The lower back and the role of core stabilising muscles
When you have any sort of back pain, the core stabilisers, including the muscles adjacent to your spine don’t function very well. These muscles normally activate involuntarily, milliseconds prior to movement, such as getting out of a chair, walking or bending. They keep the spine stable and well positioned while the moving muscles do their job of operating arms, legs and trunk as you move. This relationship between moving muscles and stabilising muscles allows for the most efficient and effective movement patterns, and keeps you moving well.
These stabilising muscles become inhibited and don’t do their job well when you experience back pain. They time poorly with your moving muscles (coming on after the movement has occurred) and consequently don’t do the stabilising job they are meant to do. They become weaker (especially if the pain is chronic and ongoing) allowing too much movement and instability to occur at the spine when it should be supported while you move.
Therefore, if you have back pain it is vital that you work specifically on those back muscles and your core stabilisers to improve their strength to keep your spine stable and help break the pattern of pain and weakness.
Voluntarily activating the deep core stabilisers before and during activity such as walking, getting out of a chair, going up and down stairs, or even rolling over in bed, is vital to help restore normal movement patterns and reduce pain.
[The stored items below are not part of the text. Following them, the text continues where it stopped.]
theorem SameToHost.pushSample (h : SameToHost s t) (hs : EngineInv P s) (ht : EngineInv P t) (hcfg : s.cfg = true)
    (x : SInt16) : SameToHost (pushSample x s) (pushSample x t) := by
  have hcfgt : t.cfg = true := (State.cfg_congr h.status).symm.trans hcfg
  have hps : s.ptr < s.n := (hs.configured hcfg).ptr
  have hpt : t.ptr < t.n := (ht.configured hcfgt).ptr
  have hsum : pushSum x s = pushSum x t := h.pushSum_eq hcfg x
  obtain ⟨houts, hovfs⟩ := pushSample_output x hps hs.histWf
  obtain ⟨houtt, hovft⟩ := pushSample_output x hpt ht.histWf
  constructor
  case nReq => simpa using h.nReq
  case fcReq => simpa using h.fcReq
  case fsReq => simpa using h.fsReq
  case inbox => simpa using h.inbox
  case responses => simpa using h.responses
  case status =>
    apply status_ext
    · simpa using State.cfg_congr h.status
    · simp
    · simpa using State.err_congr h.status
    · rw [hovfs, hovft, hsum, State.ovf_congr h.status]
    · simpa using State.errCode_congr h.status
    · simpa using State.reservedStatus_congr h.status
  case n => simpa using h.n
  case fc => simpa using h.fc
  case fs => simpa using h.fs
  case ptr => exact fun _ => by rw [pushSample_ptr_eq x hps, pushSample_ptr_eq x hpt, h.ptr hcfg, h.n hcfg]
  case coef => simpa using h.coef
  case hist =>
    intro _ k hk
    rw [pushSample_n] at hk
    rw [pushSample_hist, pushSample_hist, Memory.read_write hs.histWf, Memory.read_write ht.histWf, h.ptr hcfg,
      h.hist hcfg k hk]
  case lastOut => exact fun _ => by rw [houts, houtt, hsum]

/-! ### Each command -/

theorem SameToHost.synthEffect (h : SameToHost s t) (hs : EngineInv P s) (ht : EngineInv P t) :
    SameToHost (synthEffect P s) (synthEffect P t) := by
  simp only [Machine.synthEffect, ← h.nReq, ← h.fcReq, ← h.fsReq]
  cases validate P.nMax (uint24Value s.nReq) (uint24Value s.fcReq) (uint24Value s.fsReq) with
  | some e => exact h.raise e
  | none => exact (h.construct hs ht _ _ _).respond _

theorem SameToHost.pushEffect (h : SameToHost s t) (hs : EngineInv P s) (ht : EngineInv P t) (x : SInt16) :
    SameToHost (pushEffect x s) (pushEffect x t) := by
  unfold Machine.pushEffect
  rw [← State.cfg_congr h.status]
  split
  next hcfg =>
    have hpush := h.pushSample hs ht hcfg x
    rw [hpush.lastOut (pushSample_outv x s)]
    exact hpush.respond _
  next => exact h.raise _

theorem SameToHost.lastEffect (h : SameToHost s t) : SameToHost (lastEffect s) (lastEffect t) := by
  unfold Machine.lastEffect
  rw [← State.cfg_congr h.status, ← State.outv_congr h.status]
  split
  · split
    next houtv => rw [h.lastOut houtv]; exact h.respond _
    next => exact h.raise _
  · exact h.raise _

/-- What a selector reads of two configured states that are alike to the host; the staged values and N_MAX need no
configuration (42_status_readback.md R173). -/
theorem SameToHost.configValue_eq (h : SameToHost s t) (P : Params) {sel : Selector}
    (hcfg : Selector.needsConfig sel = true → s.cfg = true) : configValue P sel s = configValue P sel t := by
  cases sel with
  | n => exact h.n (hcfg rfl)
  | fc => exact congrArg uint24Value (h.fc (hcfg rfl))
  | fs => exact congrArg uint24Value (h.fs (hcfg rfl))
  | ptr => exact h.ptr (hcfg rfl)
  | nreq => exact congrArg uint24Value h.nReq
  | fcreq => exact congrArg uint24Value h.fcReq
  | fsreq => exact congrArg uint24Value h.fsReq
  | nmax => rfl

theorem SameToHost.rdcfgEffect (h : SameToHost s t) (P : Params) (sel : Selector) :
    SameToHost (rdcfgEffect P sel s) (rdcfgEffect P sel t) := by
  unfold Machine.rdcfgEffect
  rw [← State.cfg_congr h.status]
  split
  next => exact h.raise _
  next hsel =>
    rw [h.configValue_eq P (sel := sel) (by simpa using hsel)]
    exact h.respond _

/-- Reading slot `i` of two storage spaces that agree below N (42_status_readback.md R174, R175). -/
theorem SameToHost.readSlot (h : SameToHost s t) {m k : Memory} (i : Nat)
    (hread : s.cfg = true → ∀ j, j < s.n → m.read j = k.read j) : SameToHost (readSlot m i s) (readSlot k i t) := by
  unfold Machine.readSlot
  rw [← State.cfg_congr h.status]
  split
  next hcfg =>
    rw [← h.n hcfg]
    split
    next => exact h.raise _
    next hi => rw [hread hcfg i (by omega)]; exact h.respond _
  next => exact h.raise _

theorem SameToHost.runCommand (h : SameToHost s t) (hs : EngineInv P s) (ht : EngineInv P t) (i : Instr) :
    SameToHost (runCommand P i s) (runCommand P i t) := by
  cases i with
  | nop => exact h.respond _
  | setn u => exact (h.setnReq u).respond _
  | setfc u => exact (h.setfcReq u).respond _
  | setfs u => exact (h.setfsReq u).respond _
  | synth => exact h.synthEffect hs ht
  | push x => exact h.pushEffect hs ht x
  | last => exact h.lastEffect
  | rdstat =>
    show SameToHost (s.respond s.status) (t.respond t.status)
    rw [h.status]; exact h.respond _
  | rdcfg sel => exact h.rdcfgEffect P sel
  | rdcoef k => exact h.readSlot _ h.coef
  | rdhist k => exact h.readSlot _ h.hist
  | clrstat => exact h.clearErrors.respond _

/-! ### One word, one move, one step -/

theorem SameToHost.acceptWord (h : SameToHost s t) (hs : EngineInv P s) (ht : EngineInv P t) (w : Word) :
    SameToHost (acceptWord P w s) (acceptWord P w t) := by
  unfold Machine.acceptWord
  cases decode w with
  | ok i => exact h.runCommand hs ht i
  | illegalOpcode => exact h.raise _
  | reservedBits => exact h.raise _

theorem SameToHost.takeMove (h : SameToHost s t) (hs : EngineInv P s) (ht : EngineInv P t) (m : HostMove) :
    SameToHost (takeMove P m s) (takeMove P m t) := by
  cases m with
  | command w => exact h.countAccepted.acceptWord hs.countAccepted ht.countAccepted w
  | reset => exact h.applyReset
  | resetInFlight w => exact h.countAccepted.applyReset

theorem SameToHost.engineStep (h : SameToHost s t) (hs : EngineInv P s) (ht : EngineInv P t) :
    SameToHost (engineStep P s) (engineStep P t) := by
  cases hbox : s.inbox with
  | nil => rw [engineStep_idle P hbox, engineStep_idle P (h.inbox.symm.trans hbox)]; exact h
  | cons m rest =>
    rw [engineStep_move P hbox, engineStep_move P (h.inbox.symm.trans hbox)]
    exact (h.takeInbox rest).takeMove (hs.takeInbox rest) (ht.takeInbox rest) m

end

end Sys2Proof.Machine
end

section
/-! SUPPORT. What a command can do to STATUS (10_state.md R33 to R39), and what a step of one block among several is
(10_state.md R43). -/

namespace Sys2Proof.Machine

/-- Everything a command can do to STATUS: the error action, nothing, or what CLRSTAT, SYNTH and PUSH do to the flags. -/
theorem runCommand_status_cases (P : Params) (i : Instr) (s : State) :
    (∃ e, runCommand P i s = s.raise e) ∨
    (runCommand P i s).status = s.status ∨
    (i = .clrstat ∧ (runCommand P i s).status = s.clearErrors.status) ∨
    (i = .synth ∧ ∃ n fce fs, (runCommand P i s).status = (construct P n fce fs s).status) ∨
    (∃ x, i = .push x ∧ (runCommand P i s).status = (pushSample x s).status) := by
  rcases runCommand_cases P i s with h | ⟨r, h, -⟩ | ⟨u, -, h⟩ | ⟨u, -, h⟩ | ⟨u, -, h⟩ | ⟨hi, h⟩ | ⟨hi, -, h⟩ |
    ⟨x, hi, -, h⟩
  · exact .inl h
  · exact .inr (.inl (by rw [h]; rfl))
  · exact .inr (.inl (by rw [h]; rfl))
  · exact .inr (.inl (by rw [h]; rfl))
  · exact .inr (.inl (by rw [h]; rfl))
  · exact .inr (.inr (.inl ⟨hi, by rw [h]; rfl⟩))
  · exact .inr (.inr (.inr (.inl ⟨hi, _, _, _, by rw [h]; rfl⟩)))
  · exact .inr (.inr (.inr (.inr ⟨x, hi, by rw [h]; rfl⟩)))

/-- A step of block `k` changes the entry at `k` of the list and no other. -/
theorem stepInstance_eq_modify (ss : List (Params × State)) (k : Nat) :
    stepInstance ss k = ss.modify k (fun b => (b.1, engineStep b.1 b.2)) := by
  induction ss generalizing k with
  | nil => cases k <;> rfl
  | cons b ss ih =>
    cases k with
    | zero => rfl
    | succ k => rw [stepInstance, List.modify_succ_cons, ih]

end Sys2Proof.Machine
end

section
/-! PROOFS. The statements about the state (10_state.md R21 to R43). -/

namespace Sys2Proof.Machine

/-- Settles O51: every operation keeps the invariant, so every step does (EngineInv.engineStep); the host's step is the engine's. -/
theorem stepKeepsInvariant : Obligations.StepKeepsInvariant := by
  refine ⟨fun P s h => h.engineStep, fun s t h hstep => ?_⟩
  obtain rfl : engineStep referenceParams s = t := by simpa [step_eq_engineStep] using hstep
  exact h.engineStep

/-- Settles O52: every operation keeps states alike to the host; PUSH, LAST and the readbacks read what is unspecified only
where CFG or OUTV makes it observable. -/
theorem unspecifiedStateIsUnobservable : Obligations.UnspecifiedStateIsUnobservable :=
  ⟨fun _ _ _ hs hs' h => h.engineStep hs hs',
    fun s s' hs hs' h => ⟨_, _, step_eq_engineStep s, step_eq_engineStep s', h.engineStep hs hs'⟩⟩

/-- Settles O12, by the kind of move taken. -/
theorem positionCountsAcceptedCommands : Obligations.PositionCountsAcceptedCommands := by
  intro P s m rest hbox
  rw [engineStep_move P hbox]
  cases m with
  | command w =>
    obtain ⟨-, hinbox, haccepted⟩ := acceptWord_responds P w (State.countAccepted { s with inbox := rest })
    exact ⟨hinbox, nofun, fun _ _ => haccepted⟩
  | reset => exact ⟨rfl, fun _ => rfl, by simp⟩
  | resetInFlight w => exact ⟨rfl, nofun, fun _ _ => rfl⟩

/-- Settles O16: of the commands that write STATUS, SYNTH and PUSH leave the record alone. -/
theorem errorRecordIsSticky : Obligations.ErrorRecordIsSticky := by
  rintro P i s t hi rfl
  rcases runCommand_status_cases P i s with ⟨e, h⟩ | h | ⟨hc, -⟩ | ⟨-, n, fce, fs, h⟩ | ⟨x, -, h⟩
  · exact .inr ⟨e, h, by rw [h, State.raise_err], by rw [h, State.raise_errCode]⟩
  · exact .inl ⟨State.err_congr h, State.errCode_congr h⟩
  · exact absurd hc hi
  · exact .inl ⟨(State.err_congr h).trans (construct_err P n fce fs s),
      (State.errCode_congr h).trans (construct_errCode P n fce fs s)⟩
  · exact .inl ⟨(State.err_congr h).trans (pushSample_err x s), (State.errCode_congr h).trans (pushSample_errCode x s)⟩

/-- Settles O17, from what each command does to STATUS: an error and the commands but CLRSTAT, SYNTH and PUSH keep the three
flags. -/
theorem flagsChangeOnlyAsListed : Obligations.FlagsChangeOnlyAsListed := by
  rintro P i s t rfl
  rcases runCommand_status_cases P i s with ⟨e, h⟩ | h | ⟨rfl, h⟩ | ⟨rfl, n, fce, fs, h⟩ | ⟨x, rfl, h⟩
  · simp +contextual [h]
  · simp +contextual [State.cfg_congr h, State.outv_congr h, State.ovf_congr h]
  · simp +contextual [State.cfg_congr h, State.outv_congr h, State.ovf_congr h]
  · simp +contextual [State.cfg_congr h, State.outv_congr h, State.ovf_congr h]
  · simp +contextual [State.cfg_congr h, State.outv_congr h, State.ovf_congr h, pushSample_ovf]
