-- ==== Sys2Proof/Machine/RegsLane.lean ====
section
/-!
DEFINITION. The stored register fields of the lane pages, one definition per field of the register tables of
the chapters (name PAGE_REGISTER_FIELD, BAR0 offset, bits, type, reset value, reserved encodings), and the list of the
registers of each page.  Registers that only show other state (Views.lean) have no field here; their list entry is empty.
-/
namespace Sys2Proof.Machine

namespace F
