-- ==== Sys2Proof/Machine/MacCore.lean ====
section
/-!
DEFINITION. What becomes of the MPDUs of a frame once it is sent, dropped, acknowledged or left unanswered (R107, R135, R213 to
R215, R283).
-/
namespace Sys2Proof.Machine

/-- End of a frame's last payload symbol, ticks. -/
def TxFrame.tend (f : TxFrame) : Nat := f.t0 + f.fc.body.ticks

/-- Ports a frame is coupled to (R124, R125). -/
def TxFrame.coupled (f : TxFrame) : List Nat :=
  match f.coupling with
  | .single p => [p]
  | _ => [1, 2, 3]

/-- Queue number of a block that stands in no queue: that of a beacon. -/
def noQueue : Nat := 16384

/-- The blocks of a frame that an MPDU of a queue owns. -/
def TxFrame.owned (f : TxFrame) : List FrameBlk := f.blocks.filter fun b => b.queue != noQueue

/-- The MPDUs a frame carries: queue and serial number, each once. -/
def TxFrame.mpdus (f : TxFrame) : List (Nat × Nat) := (f.owned.map fun b => (b.queue, b.id)).eraseDups

/-- Whether every block of an MPDU has been acknowledged. -/
def TxMpdu.allAcked (m : TxMpdu) : Bool := m.blocks.all (·.acked)

/-- A committed frame no longer carries an MPDU.  One whose queue was flushed meanwhile completes with the last such frame: DESIGN
CHOICE (log entry 209): with OK where every block was acknowledged, else with REFUSED (R276). -/
def TxMpdu.leaves (m : TxMpdu) : TxMpdu :=
  let m := { m with inFrames := m.inFrames - 1 }
  if m.flushed ∧ !m.committed then m.finish (if m.allAcked ∧ m.blocks ≠ [] then Status.ok else Status.refused).code else m

/-- A frame no longer carries its MPDUs. -/
def Chip.unframe (c : Chip) (f : TxFrame) : Chip := f.mpdus.foldl (fun c m => c.onMpdu m.1 m.2 TxMpdu.leaves) c

/-- The epochs in which a broadcast must be sent in a group now: in its straggle window the previous one too (R107). -/
def Chip.epochsIn (c : Chip) (n : Lane) : List EpochSet :=
  match c.wheel.active, c.wheel.prev with
  | some ch, some pv =>
    if (c.group n).switched ∧ turnBefore (c.turn n) (turnAdd ch.s ch.w) then [c.wheel.cur, pv] else [c.epochIn n]
  | _, _ => [c.epochIn n]

/-- Whether the epoch that EPSEL names admits sending in epoch `e`: a later one is waited for (log entry 69). -/
def epochFits (target : Option Nat) (e : Nat) : Bool :=
  match target with
  | some t => t == e
  | none => true

/-- Whether the named epoch has passed when epoch `e` is in force. -/
def epochPassed (target : Option Nat) (e : Nat) : Bool :=
  match target with
  | some t => decide (1 ≤ (e + 256 - t) % 256 ∧ (e + 256 - t) % 256 < 128)
  | none => false

/-- Whether a broadcast has been sent in every group that runs, in every epoch it requires there (R107, R283). -/
def Chip.broadcastDone (c : Chip) (m : TxMpdu) : Bool :=
  !m.sentIn.isEmpty && Lane.all.all fun n => !c.running n || (c.epochsIn n).all fun e =>
    !epochFits m.target e.num || m.sentIn.contains (256 * n.num + e.num)

/-- The frame has left its ports: its blocks count as sent; a broadcast is noted for its group and epoch, and completes once
it has been sent wherever it must be (R215, R283). -/
def Chip.blocksSent (c : Chip) (n : Lane) (f : TxFrame) : Chip :=
  let c := f.owned.foldl (fun c b => c.onMpdu b.queue b.id fun m =>
    let tries := (m.blocks.getD b.bidx ⟨0, false⟩).tries + 1
    { m with blocks := m.blocks.set b.bidx { tries, acked := (m.blocks.getD b.bidx ⟨0, false⟩).acked }, lastTries := tries }) c
  if f.slot ≠ 0 then c
  else f.mpdus.foldl (fun c p =>
    let c := c.onMpdu p.1 p.2 fun m => { m with sentIn := (256 * n.num + f.epoch.num) :: m.sentIn }
    let c := match c.mpdu p.1 p.2 with
      | some m => if c.broadcastDone m then c.onMpdu p.1 p.2 fun m => m.finish Status.ok.code else c
      | none => c
    c.onMpdu p.1 p.2 TxMpdu.leaves) c

/-- Count an abandoned MPDU (R214, R215). -/
def Chip.countAbandon (c : Chip) (slot : Nat) : Chip :=
  ((c.count F.MAC_LOSSES_ABANDON 1).raise .mac 1).onNbr slot fun e => { e with abandon := satAdd 16 e.abandon 1 }

/-- The exchange of a unicast frame has ended with the bitmap `bmap` (all 0 without an acknowledgement): acknowledged blocks
are done, an MPDU with none left completes with OK, one with a block sent MAXATT times in vain is abandoned with TIMEOUT,
the others are re-sent (R213 to R215). -/
def Chip.settleExchange (c : Chip) (f : TxFrame) (bmap : Nat) : Chip :=
  let c := f.blocks.zipIdx.foldl (fun c b =>
    if bmap.testBit b.2 then c.onMpdu b.1.queue b.1.id fun m =>
      { m with blocks := m.blocks.set b.1.bidx { m.blocks.getD b.1.bidx ⟨0, false⟩ with acked := true } }
    else c) c
  let c := c.unframe f
  let maxatt := c.get F.MAC_RSCFG_MAXATT
  f.mpdus.foldl (fun c p =>
    match c.mpdu p.1 p.2 with
    | none => c
    | some m =>
      if m.status.isSome then c
      else if m.allAcked then c.onMpdu p.1 p.2 fun m => m.finish Status.ok.code
      else if m.blocks.any fun b => !b.acked && decide (maxatt ≤ b.tries) then
        (c.onMpdu p.1 p.2 fun m => m.finish Status.timeout.code).countAbandon f.slot
      else c) c

/-- Whether a frame expects an answer: an acknowledgement, or the reply to a SOUND. -/
def TxFrame.expects (f : TxFrame) : Bool :=
  match f.fc.body with
  | .data _ _ _ _ _ _ _ _ _ _ ackreq _ => ackreq
  | .sound _ _ _ _ rsp => rsp
  | _ => false

/-- GI code of a frame's payload; frames without one are given 0. -/
def Fc.gi (f : Fc) : Nat :=
  match f.body with
  | .data gi .. => gi
  | .beacon gi .. => gi
  | .grant gi .. => gi
  | .sound gi .. => gi
  | _ => 0

end Sys2Proof.Machine
end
You need to engage these muscles consciously, and if done properly can help reduce lower back pain.
Engaging these muscles can be tricky because they are not muscles, we normally have to consciously control. There are several ways it can be achieved, and people tend to vary on how they do this. Try some of the following and you can work out which one is best for you. The aim is to keep stability around the lumbopelvic region but also allow you to breathe!
Three tips for strengthening your core stabilising muscles
- Engage your pelvic floor – pull up between your legs like you are stopping urination midstream but don’t squeeze your buttocks
- Draw your belly button in towards your spine and brace the abdominals just before lifting and moving. Don’t forget to breathe.
- Walk tall like a model and imagine you have a wire up through the centre of your spine lifting you up.
Bracing around your abdomen before you move is important. It is also important to ensure the pelvic floor muscles are not compromised by exerting too much downward pressure.
Try these prior to moving and see if it helps reduce the lower back pain. You need to do this often throughout the day because the stabilizing muscles fatigue or tire very quickly when they have not been functioning well for a long time.
Importantly, keep working towards getting stronger and fitter in everything you do so you can keep doing the things you want and need to be doing, Deb.